Saved data entries

-- ==== Sys2Proof/Machine/Hedge.lean ====
section
/-! DEFINITION. The Hedgerow (spec/12_event_routing.md): event levels, the software bits, sampling, the event rings, Sedge cells and
channel groups. -/

namespace Sys2Proof.Machine

/-- Filter output of a cell from the last event-clock edge on, whether or not the move has been made yet (R328). -/
def Cell.filtNow (c : Cell) : Bool := c.nfilt.getD c.filt

/-- Flip-flop of a cell from the last event-clock edge on (R329). -/
def Cell.ffNow (c : Cell) : Bool := c.nff.getD c.ff

/-- Edge detector's output from the last event-clock edge on: high for the event cycle after a change in the selected direction (R329). -/
def Cell.pulseNow (c : Cell) (edge : Nat) : Bool :=
  match c.nff with
  | some v => (bitOf edge 0 && !c.ff && v) || (bitOf edge 1 && c.ff && !v)
  | none => c.pulse

namespace State

/-! ### Levels (R314–R318) -/

/-- Producer `bit` of slice `n` (R315). -/
def sliceProducer (s : State) (n : Fin 12) (bit : Nat) : Bool :=
  if h : bit < 8 then s.laneCross n ⟨bit, h⟩
  else if bit < 16 then bitOf s.slices[n].feed.markersShown (bit - 8)
  else if bit = 16 then decide (0 < s.hr.failLeft[n])
  else s.hr.slPulses.contains (n.val, bit)

/-- Producer `bit` of output `o` (R317). -/
def outputProducer (s : State) (o : Fin 16) (bit : Nat) : Bool :=
  if bit < 4 then bitOf s.aos[o].feed.markersShown bit else s.hr.aoPulses.contains (o.val, bit)

/-- Device producer `bit` (R318). -/
def deviceProducer (s : State) (bit : Nat) : Bool := if bit < 8 then bitOf s.hr.sw bit else s.hr.tbPulses.contains bit

/-- Level of node DVk (R318). -/
def dvLevel (s : State) (k : Nat) : Bool := (List.range 18).any (fun b => bitOf (s.act F.HR_DV_CFG_EN [k]) b && s.deviceProducer b)

/-- Is line k a crate event (R447)? -/
def crateLine (s : State) (k : Nat) : Bool := bitOf (s.act F.TL_EV_CFG_CEV_EN) k

/-- Level of every event but the Sedge cells' (R314); EV(248 + k) carries the crate event of an enabled line, on a standalone device DVk joined
with what the fabric reported (R447, R450). -/
def evBase (s : State) (ev : Nat) : Bool :=
  if h : ev < 96 then
    (List.range 20).any (fun b => bitOf (s.act F.HR_SLM_EN [ev / 8, ev % 8]) b && s.sliceProducer ⟨ev / 8, by omega⟩ b) ||
    s.hr.stretch.any (fun p => p.1 == ev)
  else if h : ev < 112 then s.hr.trig[ev - 96]
  else if ev < 232 then s.hr.pulses.contains ev
  else if h : ev < 248 then
    (List.range 8).any (fun b => bitOf (s.act F.HR_AOE_EN [ev - 232]) b && s.outputProducer ⟨ev - 232, by omega⟩ b)
  else if s.crateLine (ev - 248) then
    if s.role = 3 then s.dvLevel (ev - 248) || bitOf s.net.fabric (ev - 248) else bitOf s.hr.crate (ev - 248)
  else s.dvLevel (ev - 248)

/-- Level of an event; a chain of combinational cells is followed through at most `fuel` cells (R328, R329). -/
def evLevelF (s : State) : Nat → Nat → Bool
  | 0, ev => if 112 ≤ ev ∧ ev < 176 then false else s.evBase ev
  | fuel + 1, ev =>
    if h : 112 ≤ ev ∧ ev < 176 then
      let c := ev - 112
      let cell := s.hr.cells[c]'(by omega)
      if s.act F.HR_SC_CFG_FF [c] = 1 then
        if s.act F.HR_SC_CFG_EDGE [c] = 0 then cell.ffNow else cell.pulseNow (s.act F.HR_SC_CFG_EDGE [c])
      else if s.act F.HR_SC_CFG_FILT [c] ≠ 0 then cell.filtNow
      else
        let inp (m : Nat) : Nat :=
          if bitOf (s.act F.HR_SC_CFG_INEN [c]) m && s.evLevelF fuel (bitsOf (s.activeK (Reg.key .HR_SC_IN [c])).toNat (8 * m) 8)
          then 2 ^ m else 0
        bitOf (s.act F.HR_SC_CFG_LUT [c]) (inp 0 + inp 1 + inp 2 + inp 3)
    else s.evBase ev

/-- Level of an event at the present instant (R314). -/
def evLevel (s : State) (ev : Nat) : Bool := s.evLevelF 65 ev

/-- Level of an event as the last event-clock edge sampled it: its bit of HR_LEVEL (R337). -/
def evSampled (s : State) (ev : Nat) : Bool := bitOf (s.getK (Reg.key .HR_LEVEL [ev / 32])).toNat (ev % 32)

/-- LUT output of a cell at the last event-clock edge: what its filter or its flip-flop samples there (R328, R329). -/
def cellLut (s : State) (c : Nat) : Bool :=
  let inp (m : Nat) : Nat :=
    if bitOf (s.act F.HR_SC_CFG_INEN [c]) m && s.evSampled (bitsOf (s.activeK (Reg.key .HR_SC_IN [c])).toNat (8 * m) 8)
    then 2 ^ m else 0
  bitOf (s.act F.HR_SC_CFG_LUT [c]) (inp 0 + inp 1 + inp 2 + inp 3)

/-- What a cell's clocked elements do at the event-clock edge just sampled: the filter takes a value at the F-th consecutive edge at which it samples
it, and the flip-flop captures the filter output as it stood before the edge (R328, R329). -/
def cellSample (s : State) (c : Fin 64) : State :=
  let n := s.act F.HR_SC_CFG_FILT [c]
  let ff := s.act F.HR_SC_CFG_FF [c] == 1
  if n = 0 ∧ ff = false then s
  else
    let v := s.cellLut c
    s.modHr (fun r =>
      let x := r.cells[c]
      let d := if n = 0 then v else x.filt
      let cnt := if v = x.filt then 0 else x.count + 1
      let due := decide (n ≤ cnt) && decide (0 < cnt)
      { r with cells := r.cells.set c { x with
          count := if due then 0 else cnt, nfilt := if n ≠ 0 ∧ due = true then some v else none, nff := if ff then some d else none } })

/-- Is an event a core's pulse (R147, R314)? -/
def isCorePulse (ev : Nat) : Bool := decide (176 ≤ ev) && decide (ev < 208)

/-- Present level of an event at a consumer committed in scope 1–5 of session `k`: a core's pulse counts only when the core emitted it while it
ran that session (R322). -/
def evLevelFor (s : State) (k : Fin 16) (ev : Nat) : Bool :=
  s.evLevel ev && (!isCorePulse ev || s.hr.emitFor.contains (ev, k.val))

/-- Present level of condition input HCi of session `k` (R322, R323). -/
def condInput (s : State) (k : Fin 16) (i : Nat) : Bool :=
  let ev := bitsOf (s.activeK (Reg.key .HR_HC_SRC [k, i / 4])).toNat (8 * (i % 4)) 8
  bitOf (s.act F.HR_HC_EN_EN [k]) i && s.evLevelFor k ev

/-- Present level of jump line JLk (R324). -/
def jumpLine (s : State) (j : Nat) : Bool :=
  bitOf (s.act F.HR_JL_EN_EN) j && s.evLevel (bitsOf (s.activeK (Reg.key .HR_JL_SRC [j / 4])).toNat (8 * (j % 4)) 8)

/-- Levels of JL0–JL15 at the present instant. -/
def jumpLines (s : State) : Nat := ((List.range 16).map (fun j => if s.jumpLine j then 2 ^ j else 0)).sum

/-- The jump lines are sampled at an event-clock edge: a line sampled high after low is asserted (R175). -/
def sampleJumps (s : State) (e : Nat) : State :=
  let v := s.jumpLines
  s.modHr (fun r => { r with
    jlPrev := v, jlAt := e, jlRise := ((List.range 16).map (fun j => if bitOf v j && !bitOf r.jlPrev j then 2 ^ j else 0)).sum })

/-! ### Event-ring entries (R338, R407) -/

/-- Bytes of an event entry, PHASE left 0 (R407). -/
def eventBytes (tbc tag count ev info dropped flags : Nat) : List Byte :=
  leBytes 6 tbc ++ (leBytes 2 tag ++ (leBytes 4 count ++ (leBytes 1 ev ++ (leBytes 1 info ++ (leBytes 1 dropped ++ leBytes 1 flags)))))

/-- Does the session run a START or SHOT instance? -/
def runsInst (s : State) (k : Fin 16) : Bool := s.sess[k].hasTag && (s.sess[k].seq.isSome || s.sess[k].burst.isSome)

/-- Tag and epoch of the START or SHOT instance that the session runs (R407). -/
def instNow (s : State) (k : Fin 16) : Option (Nat × Nat) := if s.runsInst k then some (s.sess[k].tag, s.sess[k].epoch) else none

/-- EVENT_RING_ENTRY: write an event entry, or drop and count it on a full ring; none is formed while the ring is disabled (R407). -/
def postEvent (s : State) (k : Fin 16) (ev tbc cnt : Nat) (level hold : Bool) (inst : Option (Nat × Nat)) (q : Nat) : State :=
  if s.ringOn k 3 then
    if s.ringRoom k 3 then
      let info := ((inst.map (·.2)).getD 128) + 16 * q + 64 * level.toNat
      let b := eventBytes tbc ((inst.map (·.1)).getD 0) (min cnt (2 ^ 32 - 1)) ev info (min s.host[k].evDropped 255) hold.toNat
      (s.modHost k (fun h => { h with evDropped := 0 })).sendMsg k (.ringPost 3 b false inst)
    else (s.count F.DB_CNT2_EVT_DROPPED [k]).modHost k (fun h => { h with evDropped := h.evDropped + 1 })
  else s

/-- Does the session's event ring take entries of the event (R338)? -/
def ringTakes (s : State) (k : Fin 16) (ev : Nat) : Bool := bitOf (s.act F.HR_RING_EN_EN [k, ev / 32]) (ev % 32) && s.ringOn k 3

/-- Level of an event as the last event-clock edge sampled it for a consumer of session `k` (R322). -/
def sampledFor (s : State) (k : Fin 16) (ev : Nat) : Bool := s.evSampled ev && (!isCorePulse ev || s.hr.emitPrev.contains (ev, k.val))

/-- Does the sample hold a rising edge for a consumer of session `k` (R322)? -/
def risesFor (x : EvSample) (k : Fin 16) : Bool := if isCorePulse x.ev then x.forSess.contains k.val else x.sampled

/-- Tick of the last event-clock edge, at which the samples in hand were taken. -/
def sampledAt (s : State) : Nat := s.hr.jlAt

/-- One session's event ring meets a rising edge: an entry, or an edge held back (R338). -/
def ringEdge (s : State) (k : Fin 16) (ev : Nat) : State :=
  if s.ringTakes k ev then
    if s.hr.holdoffs.any (fun h => h.sess == k.val && h.ev == ev) then
      (s.count F.HR_RING_CNT_MERGED [k]).modHr (fun r => { r with
        holdoffs := r.holdoffs.map (fun h => if h.sess = k.val ∧ h.ev = ev then
          (if h.held = 0 then { h with held := 1, first := s.sampledAt % 2 ^ 48, inst := s.instNow k, qual := s.quality }
            else { h with held := h.held + 1 }) else h) })
    else
      let s := s.postEvent k ev (s.sampledAt % 2 ^ 48) 1 true false (s.instNow k) s.quality
      if s.act F.HR_RING_CFG_HOLDOFF [k] = 0 then s
      else s.modHr (fun r => { r with holdoffs := r.holdoffs ++ [⟨k, ev, 0, 0, none, 0, s.act F.HR_RING_CFG_HOLDOFF [k]⟩] })
  else s

/-- A slice output that rises with STRETCH is held high until the second event-clock edge after the rise (R316). -/
def stretchEdge (s : State) (ev : Nat) : State :=
  if ev < 96 ∧ s.act F.HR_SLM_STRETCH [ev / 8, ev % 8] = 1 then
    s.modHr (fun r => { r with stretch := (ev, 2) :: r.stretch.filter (fun (p : Nat × Nat) => p.1 != ev) })
  else s

/-! ### Activations (R332, R333) -/

/-- Is an event an OR node (R314)? A node that carries a crate event is none (R447). -/
def orNode (s : State) (ev : Nat) : Bool := decide (ev < 96) || (decide (232 ≤ ev) && !(decide (248 ≤ ev) && s.crateLine (ev - 248)))

/-- Levels of the events below `n`, as a mask. -/
def levels (s : State) (n : Nat) : Nat := ((List.range n).map (fun ev => if s.evLevel ev then 2 ^ ev else 0)).sum

/-- Levels of all producers of OR nodes as a mask: slice n's producer b at bit 20n + b, output o's at 240 + 8o + b, device producers from 368 on. -/
def producers (s : State) : Nat :=
  ((List.finRange 12).map (fun (n : Fin 12) =>
    ((List.range 20).map (fun b => if s.sliceProducer n b then 2 ^ (20 * n.val + b) else 0)).sum)).sum +
  (((List.finRange 16).map (fun (o : Fin 16) =>
    ((List.range 8).map (fun b => if s.outputProducer o b then 2 ^ (240 + 8 * o.val + b) else 0)).sum)).sum +
  ((List.range 18).map (fun b => if s.deviceProducer b then 2 ^ (368 + b) else 0)).sum)

/-- Bits of `b` that stand in it and not in `a`. -/
def risen (a b : Nat) : Nat := b &&& (a ^^^ b)

/-- How many of the low `n` bits of `v` are set. -/
def popCount (v n : Nat) : Nat := ((List.range n).filter (fun i => bitOf v i)).length

/-- Activations of an event in the event cycle that ends: `up` are the producers that rose in it, and `rose` says whether the event did (R332). -/
def activations (s : State) (up ev : Nat) (rose : Bool) : Nat :=
  if ev < 96 then
    let en := s.act F.HR_SLM_EN [ev / 8, ev % 8]
    popCount (up / 2 ^ (20 * (ev / 8)) &&& putBits en 16 1 0) 20 + if bitOf en 16 then s.hr.failActs[Fin.ofNat 12 (ev / 8)] else 0
  else if s.orNode ev then
    if ev < 248 then popCount (up / 2 ^ (240 + 8 * (ev - 232)) &&& s.act F.HR_AOE_EN [ev - 232]) 8
    else popCount (up / 2 ^ 368 &&& s.act F.HR_DV_CFG_EN [ev - 248]) 18
  else rose.toNat

/-- Edges that the OR node of an event coalesced in the event cycle that ends: its activations, less 1 if the node rose (R332). The node of a line that carries a
crate event is DVk itself, which rises at event-clock edges only (R318, R447). -/
def coalesced (s : State) (up p ev : Nat) (rose : Bool) : Nat :=
  if s.orNode ev then s.activations up ev rose - rose.toNat
  else if 248 ≤ ev then
    let en := s.act F.HR_DV_CFG_EN [ev - 248]
    let was := (s.hr.prodPrev / 2 ^ 368) &&& en
    let now := (p / 2 ^ 368) &&& en
    popCount ((up / 2 ^ 368) &&& en) 18 - (decide (was % 2 ^ 18 = 0) && decide (now % 2 ^ 18 ≠ 0)).toNat
  else 0

/-- A crossing changes the levels from those of `s`: what rises with it in the present event cycle is an activation, and a slice output that rises is
stretched (R316, R332). -/
def noteRises (s s' : State) : State :=
  let up := risen (s.levels 176) (s'.levels 176)
  let s' := s'.modHr (fun r => { r with rose := r.rose ||| up, prodRose := r.prodRose ||| risen s.producers s'.producers })
  (List.range 96).foldl (fun s ev => if bitOf up ev then s.stretchEdge ev else s) s'

/-- Add to the COALESCED counter of an OR node (R332). -/
def countCoal (s : State) (ev n : Nat) : State :=
  if ev < 96 then s.count F.HR_SL_COAL_COALESCED [ev / 8] n
  else if 248 ≤ ev then s.count F.HR_DV_COAL_COALESCED [] n
  else if 232 ≤ ev then s.count F.HR_AO_COAL_COALESCED [ev - 232] n
  else s

/-- Event counters that count the event add its activations (R333). -/
def countEvents (s : State) (ev acts : Nat) : State :=
  (List.range 16).foldl (fun s j =>
    if s.get F.HR_ECNT_SEL_EN [j] = 1 ∧ s.get F.HR_ECNT_SEL_EV [j] = ev then s.count F.HR_ECNT_COUNT [j] acts else s) s

/-- An event's sticky flag sets (R337). -/
def setFlag (s : State) (ev : Nat) : State :=
  let k := Reg.key .HR_FLAG [ev / 32]
  s.putFresh k (BitVec.ofNat 32 (withBit (s.freshK k).toNat (ev % 32)))

/-- The counting and the recording consumers meet what the last event-clock edge found of an event (R332, R333, R337, R338). -/
def meetSample (s : State) (x : EvSample) : State :=
  let s := s.countEvents x.ev x.acts
  let s := if x.coal = 0 then s else s.countCoal x.ev x.coal
  let s := if x.sampled then s.setFlag x.ev else s
  s.overSess (fun k s => if risesFor x k then s.ringEdge k x.ev else s)

/-- The sample of one event in hand is met, if there is one. -/
def takeSample (s : State) (ev : Nat) : State :=
  match s.hr.samples.find? (fun x => x.ev == ev) with
  | none => s
  | some x => (s.modHr (fun r => { r with samples := r.samples.filter (fun y => y.ev != ev) })).meetSample x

- **WHAT IS EXPECTED**
Each line in the entries above, starting at the line with "((List.finRange 12).map (fun" and ending at the line with "((List.range 8).map (fun", is to be printed exactly, and only those lines.

- **EXERCISE ANSWER**
  ((List.finRange 12).map (fun (n : Fin 12) =>
    ((List.range 20).map (fun b => if s.sliceProducer n b then 2 ^ (20 * n.val + b) else 0)).sum)).sum +
  (((List.finRange 16).map (fun (o : Fin 16) =>
    ((List.range 8).map (fun b => if s.outputProducer o b then 2 ^ (240 + 8 * o.val + b) else 0)).sum)).sum +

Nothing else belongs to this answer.